*EXERCISE GOAL*:
From the listing below, copy only the lines running from the line that contains "lines (R269). -/" to the line that contains "let l := (sget 0 s.fab.rwinLimit i).toNat", both included.

···

/-- R509: PMU_SAMP_CTL after a write, with its locked fields writable or not. -/
def sampCtlAfter (running : Bool) (old v : Nat) : Nat :=
  let n := if fld v 0 5 < 6 || 20 < fld v 0 5 then fld old 0 5 else fld v 0 5
  if running then old % 64 + fld v 16 16 <<< 16 else pack [(n, 0, 5), (fld v 5 1, 5, 1), (fld v 16 16, 16, 16)]

/-- 32-bit performance registers of a core, but for those with locked fields. -/
def PmuCore.write (p : PmuCore) (o : Nat) (w : Word32) : PmuCore :=
  if o = 0x7000 then { p with ctl := w &&& 0x3FF }
  else if o = 0x7004 then { p with ovf := p.ovf &&& ~~~w }
  else if inArr o 0x7160 4 8 then { p with period := sset 0x10000 p.period ((o - 0x7160) / 4) w }
  else if o = 0x7190 then { p with rptr := w }
  else p

/-- 32-bit registers of a core that hold what is written, or clear bits. -/
def Core.write (k : Core) (o : Nat) (w : Word32) : Core :=
  let v := w.toNat
  if o = 0x10 then { k with q.numStatus := k.q.numStatus &&& ~~~w }
  else if o = 0x4010 then { k with m.csumReplays := v }
  else if o = 0x4014 then { k with m.csumUnchecked := v }
  else if o = 0x4018 then { k with m.csumRereads := v }
  else if o = 0x4020 then { k with m.accEccCorr := fld v 0 16, m.accEccUncorr := fld v 16 16 }
  else if o = 0x500C then { k with v.sticky := k.v.sticky &&& ~~~w }
  else if o = 0x5010 then { k with v.permOor := v }
  else if o = 0x5014 then { k with v.lutOor := v }
  else if o = 0x5020 then { k with v.ocEccCorr := fld v 0 16, v.ocEccUncorr := fld v 16 16 }
  else if o = 0x5040 then { k with v.sfuClamps := v }
  else if o = 0x5044 then { k with v.sfuCompat := v }
  else if o = 0x5048 then { k with v.sfuFallbacks := v }
  else if o = 0x6010 then
    { k with t.idxpolReg := if fld v 1 2 = 3 then under 1 k.t.idxpolReg w else w &&& 7 }
  else if o = 0x6014 then { k with t.sticky := k.t.sticky &&& ~~~w }
  else if o = 0x6018 then { k with t.idxNeg := v }
  else if o = 0x601C then { k with t.idxOor := v }
  else if o = 0x6020 then { k with t.coalesced := v }
  else { k with pmu := k.pmu.write o w }

/-- 32-bit registers of a core's window; `o` is the offset in the window. -/
def State.writeCore (s : State) (c : CoreId) (o : Nat) (w : Word32) : State :=
  let k := s.core c
  let off := 0x2000000 + c.val * 0x40000 + o
  if inArr o 0x2400 4 256 then s.addCoreFlag c ((o - 0x2400) / 4) w
  else if o = 0x4000 then
    s.locked32 (!k.m.queue.isEmpty || !k.m.run.isEmpty) off w fun t => t.modCore c fun k => { k with m.ctl := w &&& 3 }
  else if o = 0x4028 then s.mxuInject c w
  else if o = 0x6000 then
    s.locked32 (!k.t.queue.isEmpty || !k.t.run.isEmpty) off w fun t => t.modCore c fun k => { k with t.ctl := w &&& 1 }
  else if inArr o 0x7010 4 8 then
    (let n := (o - 0x7010) / 4
     let (x, t) := s.lockedWrite (k.pmu.ctl.getLsbD (n + 2)) 0xFFFFF 0x1FFFF (sget 0x20000 k.pmu.evsel n) w off
     t.modCore c fun k => { k with pmu.evsel := sset 0x20000 k.pmu.evsel n x })
  else if o = 0x7188 then
    (let t := if k.pmu.sampling then s.cfgIgnored off w.toNat 4 else s
     t.modCore c fun k => { k with pmu.sampCtl := BitVec.ofNat 32 (sampCtlAfter k.pmu.sampling k.pmu.sampCtl.toNat w.toNat) })
  else s.modCore c fun k => k.write o w

/-- 64-bit registers of a core's window. -/
def State.writeCore64 (s : State) (c : CoreId) (o : Nat) (w : RegWrite) : State :=
  let v := merged (s.readCore c o) w
  if inArr o 0x1000 8 256 then
    s.modCore c fun k => { k with q.params := sset 0 k.q.params ((o - 0x1000) / 8) (BitVec.ofNat 64 v) }
  else if inArr o 0x7040 8 2 then
    s.modCore c fun k => { k with pmu.fix := sset 0 k.pmu.fix ((o - 0x7040) / 8) (v % 2 ^ 48) }
  else if inArr o 0x7080 8 8 then
    s.modCore c fun k => { k with pmu.cnt := sset 0 k.pmu.cnt ((o - 0x7080) / 8) (v % 2 ^ 48) }
  else if o = 0x7180 then
    s.locked64 (s.core c).pmu.sampling (0x2000000 + c.val * 0x40000 + o) w fun t =>
      t.modCore c fun k => { k with pmu.sampBase := addrBits v }
  else s

/-! BAR0 -/

/-- R529: the core window an offset lies in, if it is there (R5, R532). -/
def State.windowCore (s : State) (off : Nat) : Option CoreId :=
  if h : (off - 0x2000000) / 0x40000 < 64 then
    (if 0x2000000 ≤ off && s.coreWindow ((off - 0x2000000) / 0x40000) then some ⟨(off - 0x2000000) / 0x40000, h⟩ else none)
  else none

/-- A write that reaches a 32-bit register, or a hole (R530). -/
def State.regWrite32 (s : State) (off : Nat) (w : Word32) : State :=
  if off < 0x100000 then s.writeTop off w
  else if off < 0x200000 then s.writeHub (off - 0x100000) w
  else if off < 0x300000 then s.writeErr (off - 0x200000) w
  else if off < 0x400000 then s.writePmu (off - 0x300000) w
  else if off < 0x500000 then s.writePwr (off - 0x400000) w
  else if off < 0x600000 then s.writeMss (off - 0x500000) w
  else if off < 0x800000 then s.writeCke (off - 0x600000) w
  else if off < 0xC00000 then s.writeFab (off - 0x800000) w
  else if off < 0x1000000 then s.writeCle (off - 0xC00000) w
  else if off < 0x2000000 then s.writeDie ((off - 0x1000000) / 0x800000) ((off - 0x1000000) % 0x800000) w
  else match s.windowCore off with
    | some c => (s.wakeCore c).writeCore c ((off - 0x2000000) % 0x40000) w
    | none => s

/-- A write that reaches a 64-bit register, all or half of it. -/
def State.regWrite64 (s : State) (off : Nat) (w : RegWrite) : State :=
  if off < 0x100000 then s
  else if off < 0x200000 then s.writeHub64 (off - 0x100000) w
  else if off < 0x300000 then s.writeErr64 (off - 0x200000) w
  else if off < 0x400000 then s.writePmu64 (off - 0x300000) w
  else if off < 0x500000 then s.writePwr64 (off - 0x400000) w
  else if off < 0x600000 then s.writeMss64 (off - 0x500000) w
  else if off < 0x800000 then s.writeCke64 (off - 0x600000) w
  else if off < 0xC00000 then s.writeFab64 (off - 0x800000) w
  else if off < 0x1000000 then s
  else if off < 0x2000000 then s.writeDie64 ((off - 0x1000000) / 0x800000) ((off - 0x1000000) % 0x800000) w
  else match s.windowCore off with
    | some c => (s.wakeCore c).writeCore64 c ((off - 0x2000000) % 0x40000) w
    | none => s

/-- R484: offsets open to the host while OFFLINE: TOP_RESET, ERR_VALID, ERR_FATAL_STATUS. -/
def openOffline (off : Nat) : Bool := [0x200, 0x200008, 0x200020].contains off

/-- R12, R484: a 4-byte write. -/
def State.write4 (s : State) (off : Nat) (w : Word32) : State :=
  if s.err.offline && !openOffline off then s
  else if isWide64 off then s.regWrite64 off (.low w)
  else if 4 ≤ off && isWide64 (off - 4) then s.regWrite64 (off - 4) (.high w)
  else s.regWrite32 off w

/-- REGISTER_WRITE (R5, R11, R12, R16, R484, R530 to R532): a host write of `size` bytes at an offset of BAR0. -/
def execRegisterWrite (off : Word32) (value : Word64) (size : BitVec 8) (s : State) : Answer :=
  let o := off.toNat
  let lo : Word32 := value.setWidth 32
  let hi : Word32 := (value >>> 32).setWidth 32
  if !s.pwr.stagesOn || !s.hub.linkUp || decide (0x4000000 ≤ o) then .next s
  else if size = 4 && o % 4 = 0 then .next (s.write4 o lo)
  else if size = 8 && o % 8 = 0 then
    .next (if isWide64 o then (if s.err.offline then s else s.regWrite64 o (.all value)) else (s.write4 o lo).write4 (o + 4) hi)
  else if s.err.offline then .next s
  else .next (s.raise 0x0C01 .c 0 (regPayload o value.toNat size.toNat 0))

end Sys2Proof.Machine
end

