-- ==== Sys2Proof/Machine/Remote.lean ====
section
/-! DEFINITION. The packets that reach the hub's agents (R81, R215, R216, R269 to R276): forwarding, remote accesses, remote
signals, echoes, and the responses and timeouts of this device's own requests. -/

namespace Sys2Proof.Machine

/-- PACKET_FORWARD (R275, R276): the oldest packet for another device goes out with one hop less, or is dropped. -/
def execPacketForward (s : State) : Answer :=
  match s.takeForward with
  | none => .next s
  | some (p, s1) => .next (if p.hops = 0 then (s1.freeHeld p).drop .ttl p else s1.routeOut { p with hops := p.hops - 1 })

/-! Requests of other devices -/

/-- R270: is the range inside one valid window that permits the operation? A request must be of whole lines (R269). -/
def State.windowOk (s : State) (a n : Nat) (write : Bool) : Bool :=
  a % 64 = 0 && n % 64 = 0 && 64 ≤ n && n ≤ 4096 && (List.range 8).any fun i =>
    let b := (sget 0 s.fab.rwinBase i).toNat
    let l := (sget 0 s.fab.rwinLimit i).toNat
    bitAt b 0 && bitAt b (if write then 2 else 1) && decide (fld b 6 46 * 64 ≤ a) && decide (a + n ≤ fld l 6 46 * 64 + 64)

/-- R270: answers NAK WINDOW and records the refusal. -/
def State.refuseWindow (s : State) (p : Packet) : State :=
  (s.raise 0x0809 .c 0x7F (devPayload p.src 0 0 + p.addr <<< 96)).respond p 0x06 1 []

/-- R271: answers NAK PKEY. -/
def State.refusePkey (s : State) (p : Packet) : State := s.respond p 0x06 2 []

/-- A request on VC0: its partition key (R271), then what it asks for; what it writes waits for lines that the host
caches (R385). -/
def serveRequest (s : State) (ptype : Nat) (f : Packet → State → State) : Answer :=
  match s.takeType ptype with
  | none => .next s
  | some (p, s1) => .next (if p.pkey ≠ s1.fab.pkey then s1.refusePkey p else afterSnoop s (f p s1))

/-- R227, R270: a remote write of one line; a hole discards it. -/
def State.remoteLine (s : State) (a : Nat) (bs : List Byte) : State := s.agentWrite a 0x84 bs

/-- R270: a WR inside the windows: the lines are written, those its AUX marks as poisoned (R222; assumption 68), and
acknowledged; a RESHARD may have waited for them (R374). -/
def serveWr (p : Packet) (s : State) : State :=
  if !s.windowOk p.addr p.len true then s.refuseWindow p
  else
    let s1 := (List.range (p.len / 64)).foldl (fun t i =>
      let a := p.addr + 64 * i
      let u := t.remoteLine a ((p.payload.drop (64 * i)).take 64)
      if bitAt p.aux i && u.populated a then u.setPoison a true else u) s
    ({ s1 with cke.arrived := s1.cke.arrived ++ [(p.addr, p.addr + p.len)] }.settleReshard).respond p 0x05 0 []

/-- WR (R270). -/
def execWr (s : State) : Answer := serveRequest s 0x01 serveWr

/-- R230, R233, R269: a WR_PARTIAL inside the windows: the enabled bytes are written. -/
def serveWrPartial (p : Packet) (s : State) : State :=
  if p.len ≠ 64 || !s.windowOk p.addr 64 true then s.refuseWindow p
  else
    let on := (List.range 64).filter (bitAt p.aux)
    let s1 := s.writeMasked 0x84 p.addr p.payload p.aux
    ({ s1 with cke.arrived := s1.cke.arrived ++ on.map fun i => (p.addr + i, p.addr + i + 1) }.settleReshard).respond p 0x05 0 []

/-- WR_PARTIAL (R269, R270). -/
def execWrPartial (s : State) : Answer := serveRequest s 0x02 serveWrPartial

/-- R227, R232, R270: a RD_REQ inside the windows: each line is read, and the answer tells which are poisoned. -/
def serveRd (p : Packet) (s : State) : State :=
  if !s.windowOk p.addr p.len false then s.refuseWindow p
  else
    let (aux, s1) := (List.range (p.len / 64)).foldl (fun (x : Nat × State) i =>
      let (bad, t) := x.2.touchLine (p.addr + 64 * i) 0x84
      (x.1 + b2n bad <<< i, t)) (0, s)
    s1.respond p 0x04 aux (s1.bytesAt p.addr p.len)

/-- RD_REQ (R270). -/
def execRdReq (s : State) : Answer := serveRequest s 0x03 serveRd

/-- R81: why a signal is dropped at its target: no such core, or a flag that is reserved here (R77); the code and instance
of its record are the model's choice (DESIGN CHOICE, assumption 57). -/
def State.signalDrop (s : State) (p : Packet) : Option (Nat × Nat) :=
  let flag := fld p.aux 22 10
  let core := fld p.aux 16 6
  if bitAt p.aux 14 then (if flag < 64 then some (0x030A, 0x7F) else none)
  else if !s.inService core then some (0x0301, core)
  else if 248 ≤ flag then some (0x030A, core)
  else none

/-- R81, R274: a SIGNAL adds to its flag once per SSEQ and is acknowledged; a dropped one is recorded. -/
def serveSignal (p : Packet) (s : State) : State :=
  let seen := sget [] s.fab.applied p.src
  let flag := fld p.aux 22 10
  let inc : Word32 := BitVec.ofNat 32 (fld p.aux 32 32)
  if seen.contains p.sseq then s.respond p 0x08 0 []
  else match s.signalDrop p with
    | some (code, inst) => (s.raise code .c inst 0).respond p 0x08 1 []
    | none =>
      let s1 := { s with fab.applied := sset [] s.fab.applied p.src ((p.sseq :: seen).take 64) }
      (if bitAt p.aux 14 then s1.addHubFlag flag inc
       else s1.addCoreFlag (coreNo (fld p.aux 16 6)) flag inc).respond p 0x08 0 []

/-- SIGNAL_PACKET (R274). -/
def execSignalPacket (s : State) : Answer := serveRequest s 0x07 serveSignal

/-- ECHO (R269): the payload returns unchanged. -/
def execEcho (s : State) : Answer :=
  match s.takeType 0x30 with
  | none => .next s
  | some (p, s1) => .next (s1.respond p 0x31 p.aux p.payload)

/-- ECHO_REPLY (R269): the device has sent no ECHO that waits for it. -/
def execEchoReply (s : State) : Answer :=
  match s.takeType 0x31 with
  | none => .next s
  | some (_, s1) => .next s1

/-! Responses to this device's requests -/

/-- The started command a request belongs to. -/
def State.ownerRun (s : State) (c cmd : Nat) : Option TmvRun := (s.core (coreNo c)).t.run.find? fun r => r.cmd.id = cmd

/-- R215: lines of a get arrive; with all of them its elements are written. -/
def State.getArrives (s : State) (c cmd : Nat) (q : Packet) (p : Packet) : State :=
  let core := coreNo c
  let ls := (List.range (q.len / 64)).map fun i => (q.addr / 64 + i, (p.payload.drop (64 * i)).take 64, bitAt p.aux i)
  let s1 := s.modCore core fun k => { k with
    t.run := k.t.run.map fun r => if r.cmd.id = cmd then { r with got := r.got ++ ls } else r }
  match s1.ownerRun c cmd with
  | none => s1
  | some r =>
    if r.todo.isEmpty && !(s1.owes (.mover c cmd)) then finishGet s1 core r else issueRemote s1 core r.cmd r.desc

/-- RD_RESP (R215, R222, R269, R379): read data for a mover's get or a restore; one that answers nothing is discarded
(R273). -/
def execRdResp (s : State) : Answer :=
  match s.takeType 0x04 with
  | none => .next s
  | some (p, s1) => match s1.takeReq p with
    | none => .next s1
    | some (r, s2) => match r.owner with
      | .mover c cmd => .next (afterSnoop s (s2.getArrives c cmd r.pkt p))
      | .restore slot off => .next (afterSnoop s (s2.restorePiece slot off p.payload (p.aux ≠ 0)))
      | .signal _ _ | .reshard | .ckpt => .next s2

/-- What an acknowledged put lets its owner go on with. -/
def State.putDone (s : State) : ReqOwner → State
  | .mover c cmd => match s.ownerRun c cmd with
    | some r => issueRemote s (coreNo c) r.cmd r.desc
    | none => s
  | .reshard => s.settleReshard
  | .ckpt => s.settleCkpt
  | .signal _ _ | .restore _ _ => s

/-- WR_ACK (R215, R269, R374, R377). -/
def execWrAck (s : State) : Answer :=
  match s.takeType 0x05 with
  | none => .next s
  | some (p, s1) => match s1.takeReq p with
    | none => .next s1
    | some (r, s2) => .next (s2.putDone r.owner)

/-- SIGNAL_ACK (R81, R269): the RSIGNAL is complete, dropped or not. -/
def execSignalAck (s : State) : Answer :=
  match s.takeType 0x08 with
  | none => .next s
  | some (p, s1) => match s1.takeReq p with
    | none => .next s1
    | some (r, s2) => match r.owner with
      | .signal c cmd => .next (s2.modCore (coreNo c) fun k => hubDone k cmd)
      | .mover _ _ | .reshard | .ckpt | .restore _ _ => .next s2

/-- R273: an RSIGNAL fails for good: the record names its command, and its list and job halt. -/
def State.signalFail (s : State) (c cmd : Nat) : State :=
  let core := coreNo c
  match (s.core core).t.hubRun.find? fun r => r.cmd.id = cmd with
  | none => s
  | some r =>
    let e := r.cmd
    let s1 := s.raiseHalting 0x080A .d 0x7F (cmdPayload e.idx e.pass c e.opc e.routine noPos 0)
    (s1.modCore core fun k => { k with
      t.hubRun := k.t.hubRun.filter (·.cmd.id ≠ cmd)
      q.seq := .haltFault, q.cmdIndex := e.idx, q.lost := k.q.lost ++ [cmd] }).haltJob 0x080A

/-- A call of the CKE whose transfers fail ends its list as a mover's command would (R216). -/
def State.callPutFail (s : State) (c id : Nat) : State :=
  match s.callOf (coreNo c) id with
  | some ci => s.callFault (coreNo c) ci 0x0607 c noPos
  | none => s

/-- R216, R273: what the failure of a request does to its owner. -/
def State.requestFails (s : State) : ReqOwner → State
  | .mover c cmd => match s.ownerRun c cmd with
    | some r => s.remoteFail (coreNo c) r
    | none => s
  | .signal c cmd => s.signalFail c cmd
  | .reshard => match s.cke.reshard with
    | some r => ({ s with cke.reshard := none, fab.reqs := s.fab.reqs.filter fun (q : Request) => q.owner ≠ ReqOwner.reshard }).callPutFail r.core 0x30
    | none => s
  | .ckpt => match s.cke.ckpt with
    | some r => ({ s with cke.ckpt := none, fab.reqs := s.fab.reqs.filter fun (q : Request) => q.owner ≠ ReqOwner.ckpt }).callPutFail r.core 0x31
    | none => s
  | .restore _ _ => if s.cke.restore.isSome then s.restoreFail else s

/-- NAK (R216, R270, R271): the target refuses a request. -/
def execNak (s : State) : Answer :=
  match s.takeType 0x06 with
  | none => .next s
  | some (p, s1) => match s1.takeReq p with
    | none => .next s1
    | some (r, s2) => .next (afterSnoop s (s2.requestFails r.owner))

/-- E2E_TIMEOUT (R273): a request has had no response within TIMEOUT_US: it is sent again with the same TAG and SSEQ, or
fails after the last retry. -/
def execE2eTimeout (tag : BitVec 18) (s : State) : Answer :=
  match s.fab.reqs.find? fun r => r.pkt.tag = tag.toNat with
  | none => .next s
  | some r =>
    if r.tries < s.fab.retriesMax then
      let s1 := { s with fab.reqs := s.fab.reqs.map fun (q : Request) => if q = r then { q with tries := q.tries + 1 } else q }
      .next (s1.sendPacket r.pkt)
    else .next (afterSnoop s ({ s with fab.reqs := s.fab.reqs.filter fun (q : Request) => q ≠ r }.requestFails r.owner))

end Sys2Proof.Machine
end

···

*ANSWER BOX*:
/-- R270: is the range inside one valid window that permits the operation? A request must be of whole lines (R269). -/
def State.windowOk (s : State) (a n : Nat) (write : Bool) : Bool :=
  a % 64 = 0 && n % 64 = 0 && 64 ≤ n && n ≤ 4096 && (List.range 8).any fun i =>
    let b := (sget 0 s.fab.rwinBase i).toNat
    let l := (sget 0 s.fab.rwinLimit i).toNat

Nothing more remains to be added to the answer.